-- ==== Sys2Proof/Config.lean ====
section
/-! DEFINITION. What an implementation fixes, and the free values: the size parameters and configuration tables
(spec/00_scope R5, spec/92_eei_decisions OPEN parameters), the hash configuration (spec/45_hash_primitives R190) and the
random source (spec/10_state R40). -/

namespace Sys2Proof

/-- The hash configuration (R190): two total functions of their arguments, with the output lengths R190 gives as their
types. The machine assumes nothing else of them. -/
structure HashConfig where
  /-- HMAC_SHA256 key message: 32 bytes. -/
  hmac : List Byte → List Byte → Vector Byte 32
  /-- PBKDF2_HMAC_SHA256 password salt c dkLen: dkLen bytes. -/
  pbkdf2 : List Byte → List Byte → Nat → (dkLen : Nat) → Vector Byte dkLen
  deriving Inhabited

/-- Which hash configuration a block has, as plain data (log 11): the reference instance of R191 to R193, or one of the
uninterpreted pairs `otherHash n`. -/
inductive HashChoice where
  | reference
  | other (n : Nat)
  deriving DecidableEq, Repr

/-- DESIGN CHOICE (log 11). UNINTERPRETED: hash pairs of which nothing but their type is known. They have no body, so a
claim about a block with one of them holds whatever the pair is (R190). -/
opaque otherHash : Nat → HashConfig

/-- The parameters of a block: the three capacities of R5, the two RS1024 configuration tables of R23 and the hash
configuration (R20, R190). Each capacity is held as a code, so that every value of this type is a configuration R5 allows
and no other can be written down. -/
structure Params where
  /-- LMAX = 16 + 2 · lmaxCode, so LMAX is even and 16 ≤ LMAX ≤ 256 (R5). -/
  lmaxCode : Fin 121
  /-- PMAX, 0 ≤ PMAX ≤ 256 (R5). -/
  pmaxCode : Fin 257
  /-- WMAX = 3 + wmaxCode, so 3 ≤ WMAX ≤ 512 (R5). -/
  wmaxCode : Fin 510
  /-- GEN[0..9], ten 30-bit constants (R23, 92 D21). -/
  gen : Vector Acc 10
  /-- CUST, six 10-bit words (R23, 92 D21). -/
  cust : Vector RsWord 6
  /-- The hash configuration (R20, R190). -/
  hash : HashChoice
  deriving DecidableEq, Repr

/-- Capacity in bytes of SECRET and of each SHV[i] (R5). -/
def Params.lmax (p : Params) : Nat := 16 + 2 * p.lmaxCode.val

/-- Capacity in bytes of PASS (R5). -/
def Params.pmax (p : Params) : Nat := p.pmaxCode.val

/-- Capacity in words of WBUF (R5). -/
def Params.wmax (p : Params) : Nat := 3 + p.wmaxCode.val

/-- DESIGN CHOICE (log 6). A FREE VALUE: the byte the random source answers as its n-th one when nothing in the state
has fixed it. It has no body, so nothing can be proved of it (R40: every byte string is a possible answer). -/
opaque randomByte : Nat → Byte

end Sys2Proof
end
______________________________
EXERCISE GOAL:
Please copy, exactly and with nothing else, the lines above beginning at the line that has "dkLen bytes. -/" and ending with the line that has "and the hash".

RESULT FOR THIS EXERCISE:
  /-- PBKDF2_HMAC_SHA256 password salt c dkLen: dkLen bytes. -/
  pbkdf2 : List Byte → List Byte → Nat → (dkLen : Nat) → Vector Byte dkLen
  deriving Inhabited

/-- Which hash configuration a block has, as plain data (log 11): the reference instance of R191 to R193, or one of the
uninterpreted pairs `otherHash n`. -/
inductive HashChoice where
  | reference
  | other (n : Nat)
  deriving DecidableEq, Repr

/-- DESIGN CHOICE (log 11). UNINTERPRETED: hash pairs of which nothing but their type is known. They have no body, so a
claim about a block with one of them holds whatever the pair is (R190). -/
opaque otherHash : Nat → HashConfig

/-- The parameters of a block: the three capacities of R5, the two RS1024 configuration tables of R23 and the hash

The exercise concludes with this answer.